In the last three decades, Thunder Hawk had been busy implementing the ideals of self-determination and sovereignty into reservation life. She currently serves as the tribal liaison for the Lakota People's Law Project (www.lakotalaw.org) in fighting the illegal removal under the Indian Child Welfare Act of Native children from tribal nations into the state foster care system. She
established the Wasagiya Najin "Grandmothers' Group" on Cheyenne River Reservation to assist in rebuilding kinship networks and supporting the Nation in its efforts to stop the removal of children and build local resources to handle it themselves.
***Mabel Ann-
Mabel Ann Eagle Hunter, Great Grandmother. Lakota/Dakota Bands, Great Sioux Nation, South Dakota. Iron Lightning community, Cheyenne River Sioux Reseration.

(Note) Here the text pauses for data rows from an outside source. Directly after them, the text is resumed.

/-- Install a job's output as the next epoch of a shard. -/
def Shard.install (h : Shard) (image : Bytes) (usns : List Nat) (num f : Nat) (sealed deltas : List Nat) (chain : List (Nat × Bytes))
    (tombs : List (Nat × Nat)) (now : Nat) : Shard :=
  let n := segNumber image
  let base := tombEntries tombs sealed f
  let e : Epoch := ⟨num, f, none, sealed, deltas, tombBaseRoot h.id num base, base.length, chain, none⟩
  { h.pushEpoch e now with segs := mput h.segs n (newSeg image (segmentRoot h.id n image) usns), tombs := tombs }

/-- What follows an owner's switch (R70, R146): the root record, and the EPOCH log record, with which each attached partner gets the image;
a loading partner gets the image at once. -/
def State.announceEpoch (s : State) (slot reason : Nat) : State :=
  match mget s.shards slot with
  | none => s
  | some h =>
    let rec_ := epochRecord h h.cur reason
    let s1 := ((s.queueRoot slot h h.cur h.cur.floor reason).appendLog slot 3 h.vis rec_).bump 0x3041 (3 + reason) 1
    (h.partners.filter fun p => p.loading && !p.attached).foldl (fun s p => s.sendImage h p rec_) s1

/-- The extents of segments are no longer provisional once the map holds every page of them, the journal entries of the pages are programmed,
and the extent table is (R278, R279); none before. -/
def State.extentReady (s : State) (e : Extent) : Bool :=
  (List.range e.pages).all (fun k => (mget s.flash.map (e.first + k)).isSome) && decide (e.pages ≤ e.done) &&
  !s.flash.journal.any fun x => decide (e.first ≤ x.lpn) && decide (x.lpn < e.first + e.pages)
def State.sealExtents (s : State) (slot : Nat) (ns : List Nat) : Option State :=
  if ns.all fun n => (s.extentFor slot n).any s.extentReady then
    let fix := fun (x : Extent) => if x.slot = slot ∧ ns.contains x.seg then { x with prov := false } else x
    let es := s.flash.extents.map fix
    if es = s.flash.extents then some s else
    (s.putSys 0x20 0 (es.flatMap fun e => leBytes 2 e.slot ++ leBytes 2 e.seg ++ leBytes 4 e.first ++ leBytes 4 e.pages)).map fun s1 =>
      { s1 with flash := { s1.flash with extents := es } }
  else none

/-- The entry of a segment in an epoch record: (IMAGE_PAGES, SEGMENT_ROOT). -/
def recSeg (rec_ : Bytes) (n : Nat) : Option (Nat × Bytes) :=
  ((splitAll 40 (sl rec_ 64 (40 * u16 rec_ 4))).find? fun x => u16 x 0 == n).map fun x => (u32 x 4, sl x 8 32)
def recSealed (rec_ : Bytes) : List Nat := (splitAll 40 (sl rec_ 64 (40 * u16 rec_ 4))).map fun x => u16 x 0

/-- A job whose epoch number was taken meanwhile is built again for the next one. -/
def State.rebuildJob (s : State) (slot : Nat) (comp : Bool) (j : SealJob) (h : Shard) : State :=
  (s.dropExtent slot j.out).modJob slot comp fun j =>
    some { j with stage := 1, image := [], built := 0, chain := h.chainFrom (h.cur.num + 1) j.floor }

/-- Whether a shard may open another epoch (R146, UPD.EPOCHS_HELD_MAX). -/
def Shard.epochRoom (h : Shard) : Bool := decide (h.epochs.length < 16)

/-- Whether a shard has changed its epoch at this boundary (R150). -/
def Shard.changedAt (h : Shard) (now : Nat) : Bool := h.epochs.any fun e => e.superseded == some now

def Shard.sealReady (h : Shard) : Bool := h.owner && h.epochRoom && (h.sealJob.map fun j => j.stage == 4).getD false
def Shard.compReady (h : Shard) (now : Nat) : Bool :=
  h.owner && h.epochRoom && !h.sealReady && !h.changedAt now && (match h.comp with
    | some j => j.stage == 4 && !(h.sealJob.isSome && segEpoch j.image == h.cur.num + 2)
    | none => false)

/-- A segment that does not fit the window or the pinned area any more is refused at its switch (R71, R231): the seal begins again, the
compaction is abandoned. -/
def State.refuseSwitch (s : State) (slot : Nat) (comp : Bool) (j : SealJob) : State :=
  (((s.raise 0x6013 locField 0).raise 0x3030 locField 0).dropExtent slot j.out).modJob slot comp fun j =>
    if comp then none else some { j with stage := 0, image := [], built := 0 }

/-- A shard as the switch of a seal leaves it. -/
def Shard.sealedBy (h : Shard) (j : SealJob) (now : Nat) : Shard :=
  { h.install j.image (h.deltaUsns j.out) (h.cur.num + 1) j.floor (sortNat (h.cur.sealed ++ [j.out])) (h.cur.deltas.filter fun n => n != j.out)
      j.chain h.tombs now with sealJob := none, noSpace := false }

/-- What the switch of a seal makes of the shard (stage 5 of R146). -/
def State.commitSeal (s : State) (slot : Nat) (h : Shard) (j : SealJob) : State :=
  (s.modShard slot fun h => h.sealedBy j s.step.number).announceEpoch slot 1

/-- A bound on the log bytes of an EPOCH record of a shard (R140, R147). -/
def epochRoomBytes (h : Shard) : Nat := 256 + 40 * (h.cur.sealed.length + 1)

/-- The switch of a seal whose image and epoch record are durable (stage 5 of R146): the segment takes its place, and serves. -/
def State.switchSeal (s : State) (slot : Nat) (h : Shard) (j : SealJob) : State :=
  match s.placeSeg slot j.image with
  | none => s.refuseSwitch slot false j
  | some s1 => s1.commitSeal slot h j

/-- SEAL_SWITCH (stage 5 of R146). -/
def State.doSealSwitch (s : State) (slot : Nat) : State :=
  match mget s.shards slot with
  | none => s
  | some h => match h.sealJob with
    | none => s
    | some j =>
      if ¬ h.sealReady ∨ ¬ s.logRoom (epochRoomBytes h) then s
      else if segEpoch j.image ≠ h.cur.num + 1 then s.rebuildJob slot false j h
      else s.switchSeal slot h j

/-- Recovery takes a seal's durable epoch record as current, however many epochs are held (R153). -/
def State.recoverSeal (s : State) (slot : Nat) : State :=
  match mget s.shards slot with
  | none => s
  | some h => match h.sealJob.filter fun j => j.stage == 4 && segEpoch j.image == h.cur.num + 1 with
    | none => s
    | some j => s.commitSeal slot h j

/-! ### Compaction (R148 to R150) -/

/-- The level of a segment (R148). -/
def segLevel (vc : Nat) : Nat := ((List.range 32).find? fun l => decide (vc ≤ 4096 * 8 ^ l)).getD 31

/-- The offsets of a segment whose delete USN is greater than `f`. -/
def Shard.keptOffsets (h : Shard) (f : Nat) (n : Nat) : List Nat :=
  match mget h.segs n with
  | none => []
  | some g => (List.range (segVc g.image)).filter fun o => decide (f < mgetD h.tombs (mkHandle n o) usnNever)

/-- The first `k` of a list of (segment, live offsets), in its order, that have together at most `room` live offsets: a segment is taken
where enough of those behind it still fit. -/
def pickMerge : Nat → Nat → List (Nat × Nat) → Option (List Nat)
  | 0, _, _ => some []
  | _ + 1, _, [] => none
  | k + 1, room, x :: rest =>
    if k ≤ rest.length ∧ x.2 + sumNat ((sortNat (rest.map (·.2))).take k) ≤ room then (pickMerge k (room - x.2) rest).map (x.1 :: ·)
    else pickMerge (k + 1) room rest

/-- The inputs of the first form of R148 that applies: of the groups that can be merged, the one whose segments are the lowest-numbered.
DESIGN CHOICE (log 166): of several segments that qualify for a reclaim, the lowest-numbered is taken. -/
def State.compInputs (s : State) (h : Shard) : Option (List Nat) :=
  let f := h.cur.floor
  let segs := (sortNat h.cur.sealed).filterMap fun n => (mget h.segs n).bind fun g => if g.inService then some (n, g) else none
  let vc := fun (g : Nat × Seg) => segVc g.2.image
  let kept := fun (g : Nat × Seg) => (h.keptOffsets f g.1).length
  match segs.find? fun g => decide (s.actN 0x3043 2 * vc g ≤ (vc g - kept g) * 65536) with
  | some g => some [g.1]
  | none =>
    (sortBy (fun a b => decide (a.headD 0 < b.headD 0)) (segs.filterMap fun g =>
      pickMerge (s.actN 0x3043 1) 16777216
        ((segs.filter fun x => segLevel (vc x) == segLevel (vc g) && segCb x.2.image == segCb g.2.image).map fun x =>
          (x.1, kept x)))).head?

/-- Whether a compaction of a shard is chosen now. -/
def State.compBegins (s : State) (h : Shard) : Bool :=
  h.owner && s.actN 0x3043 3 == 1 && h.comp.isNone && h.freeSegment.isSome && (s.compInputs h).isSome

/-- COMPACTION_CHOOSE (R148). -/
def State.doCompactChoose (s : State) (slot : Nat) : State :=
  match mget s.shards slot with
  | none => s
  | some h =>
    if ¬ s.compBegins h then s else
    match s.compInputs h, h.freeSegment with
    | some ins, some out =>
      let num := h.cur.num + (if h.sealJob.isSome then 2 else 1)
      let job : SealJob := ⟨ins, out, h.cur.floor, 1, 0, [], [], s.sealSet, h.chainFrom num h.cur.floor, false, 0, 0⟩
      s.modShard slot fun h => { h with comp := some job }
    | _, _ => s

/-- The offsets of a job's output: each old handle with its new offset (R149). -/
def Shard.compMap (h : Shard) (j : SealJob) : List (Nat × Nat) :=
  ((sortNat j.inputs).flatMap fun n => (h.keptOffsets j.floor n).map (mkHandle n)).zipIdx

/-- The passage pages of a segment's section 0x000D, which a compaction takes whole (R60, R149). -/
def segKvPages (i : Bytes) : Nat := if segPassage i then (segSec i 13).length / passagePageBytes (segSec i 13) else 0

/-- The passage references of the inputs, each shifted by the pages of the inputs before it. -/
def kvShifts (imgs : List (Nat × Bytes)) : List (Nat × Nat) :=
  (imgs.foldl (fun (st : List (Nat × Nat) × Nat) g => (st.1 ++ [(g.1, st.2)], st.2 + segKvPages g.2)) ([], 0)).1

/-- The insert USNs of the offsets of a job's output, in their order. -/
def Shard.outUsns (h : Shard) (j : SealJob) : List Nat :=
  j.offs.map fun e => ((mget h.segs (handleSeg e.1)).map fun g => g.usnAt (handleSeg e.1) (handleOff e.1)).getD 0

/-- The image of a compaction's output (R149). -/
def compImage (h : Shard) (j : SealJob) (num : Nat) : Bytes :=
  let imgs := (sortNat j.inputs).filterMap fun n => (mget h.segs n).map fun g => (n, g.image)
  let i := (imgs.head?.map (·.2)).getD []
  let spliced := imgs.filter fun g => segPassage g.2
  let model := (spliced.head?.map fun g => segKvModel g.2).getD []
  let kv := !spliced.isEmpty && spliced.all fun g => segKvModel g.2 == model
  let sh := kvShifts imgs
  let vec := fun (hd : Nat) =>
    let img := ((imgs.find? fun g => g.1 == handleSeg hd).map (·.2)).getD []
    let v := segVec img (handleOff hd)
    let d := ((sh.find? fun g => g.1 == handleSeg hd).map (·.2)).getD 0
    { v with kv := if kv && u16 v.kv 4 != 0 then leBytes 4 (u32 v.kv 0 + d) ++ v.kv.drop 4 else [] }
  buildImage
    { shard := h.id, seg := j.out, epoch := num, metric := segMetric i, m := segM i, bits := segBits i, dim := segDim i,
      cb := segCodebook i, mirror := j.set.mirror, fields := j.set.fields, share := j.set.share, baseDeg := j.set.baseDeg,
      hubDeg := j.set.hubDeg, hubShare := j.set.hubShare, kvModel := if kv then model else [],
      kvPages := if kv then imgs.flatMap fun g => segSec g.2 13 else [],
      usns := h.outUsns j }
    (j.offs.map fun e => vec e.1)

/-- COMPACTION_BUILD (R149): a job that fails its checks, as one whose output holds no vector does (R50), is abandoned. -/
def execCompactionBuild (slot : Nat) (chk : Chk) (s : State) : Host.Outcome State Fault Refusal :=
  match mget s.shards slot with
  | none => .next s
  | some h => match h.comp with
    | none => .next s
    | some j =>
      let num := h.cur.num + (if h.sealJob.isSome then 2 else 1)
      let j1 := { j with offs := h.compMap j }
      let image := compImage h j1 num
      if j.stage ≠ 1 ∨ ¬ h.owner ∨ ¬ s.hasSlice (j.out % 16) 5 then .next s
      else if j.built + s.buildRoom j image < image.length then .next (s.buildPart slot true j image)
      else match Chk.fault chk (s.buildPart slot true j image) (j.out % 16) with
      | (s, false) => .next s
      | (s, true) =>
        if chk = .once ∨ chk = .twice ∨ ¬ h.imageOk image j.out then
          .next ((s.evU 0x306A locField (some (slot, h.vis)) 0).modShard slot fun h => { h with comp := none })
        else if (s.placeSeg slot image).isNone then
          .next (((s.raise 0x6013 locField 0).raise 0x3030 locField 0).modShard slot fun h => { h with comp := none })
        else .next (s.modJob slot true fun _ => some { j1 with stage := 2, image := image, chain := h.chainFrom num j.floor })

/-- The tombstones above f0 copied to a job's output (R149). -/
def copyTombs (tombs : List (Nat × Nat)) (j : SealJob) : List (Nat × Nat) :=
  j.offs.foldl (fun m e => match mget tombs e.1 with
    | some u => mput m (mkHandle j.out e.2) u
    | none => m) tombs
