-- ==== Sys2Proof/Machine/Tensor.lean ====
section
/-! DEFINITION. Tensor arrays and vector units (R177 to R192): formats, GEMM, the output stage and its scale registers, clip
statistics, the element-wise and row operations. -/

namespace Sys2Proof.Machine

/-! ### Buffers and operands (R177, R189, R192) -/

def Buf.colFmt (b : Buf) (j : Nat) : Nat := b.cols.getD j b.fmt

/-- Rows of one format, without block scales; and rows whose columns have the formats `fs`. -/
def plainBuf (f : Nat) (rows : List (List Nat)) : Buf := ⟨f, [], rows, []⟩
def colsBuf (fs : List Nat) (rows scales : List (List Nat)) : Buf :=
  let f := fs.headD 9
  ⟨f, if fs.all (· == f) then [] else fs, rows, scales⟩

/-- A buffer in the format that an instruction names for it.  The spec does not say what a value is that is read in a format other than
the one it was written in: it is a free value (log 172). -/
def Buf.asFmt (b : Buf) (f : Nat) : Buf :=
  if b.cols.isEmpty ∧ b.fmt = f then b
  else ⟨f, [], b.rows.map fun r => r.zipIdx.map fun v =>
      if b.colFmt v.2 = f ∧ ¬ isMxFmt f then v.1 else Config.tensorOpen (64 + f) v.1 % 2 ^ fmtBits f,
    b.rows.map fun r => (List.range (ceilDiv r.length 32)).map fun i => Config.tensorOpen (96 + f) i % 255⟩

/-- The same for an operation on values: INT32, which a bypass leaves, has no format code and is read as it is. -/
def Buf.asOperand (b : Buf) (f : Nat) : Buf := if b.cols.isEmpty ∧ b.fmt = 16 then b else b.asFmt f

/-- A working buffer that nothing has written: free values (log 172). -/
def openBuf (id f rows width : Nat) : Buf :=
  plainBuf f ((List.range rows).map fun i => (List.range width).map fun j =>
    Config.tensorOpen (128 + f) ((id * 2 ^ 32 + i) * 2 ^ 32 + j) % 2 ^ fmtBits f)

/-- The tokens of a generation's rows: the chunk of a prefill; the last emitted token, where it is still to be computed, and the draft's
nodes; or the query and the passage that a reranker scores, at most 1,024 of them in a pass (R193, R216, R218, R220). -/
def GenWork.chunk (g : GenWork) : Nat :=
  let n := u32 g.hdr 28
  min 256 (if g.fed < n then n - g.fed else g.prompt.length - g.fed)
def GenWork.pair (g : GenWork) : List Nat :=
  let e := g.passages.getD g.scores.length (0, 0)
  g.prompt ++ (g.block.drop e.1).take e.2
def GenWork.rowTokens (g : GenWork) : List Nat :=
  if u8 g.hdr 0 = 1 then (g.pair.drop g.fed).take 1024
  else if g.stage < 2 then (g.prompt.drop g.fed).take g.chunk
  else g.next.toList ++ g.drafts

/-- The input rows of a program (R192), which stand in buffer 0 until it is written: the tokens of QUERY_KIND 1, one to a row, the
entries of QUERY_KIND 2 as (table, row), or the tokens of a generation. -/
def Work.input (w : Work) : Buf :=
  match w.gen with
  | some g => plainBuf 16 (g.rowTokens.map fun t => [t])
  | none =>
    if pQuery w.params = 1 then plainBuf 16 ((splitAll 4 w.query).map fun b => [leNat b])
    else if pQuery w.params = 2 then plainBuf 16 ((splitAll 8 w.query).map fun b => [u16 b 0, u32 b 4])
    else plainBuf 8 [(splitAll 2 w.query).map leNat]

Life-long Activist beginning with the takeover of Alcatraz Island 1969.
Founding member of Woman of All Red Nations and The Black Hills Alliance.
Founding and active member of Was`agiya Najin - Grandmother's Standing Strong.
Member of Oceti Sacowin Camp, Treaty Land, North Dakota.
MNI WICONI.
A Nation Is Not Conquered Until The Hearts of The Women Are on The Ground !
***Karen Little Wounded-
Karen Little Wounded, Lahkota name Cokaptiwin (Center of the Camp Woman), member of the Cheyenne River Sioux Tribe of South Dakota. Sister, Aunt, Mother, Grandmother, Educator and a protector of Unci Maka (Mother Earth). Water Protector and former resident of the Oceti Sakowin Camp and 1851 Treaty Camp of 2016.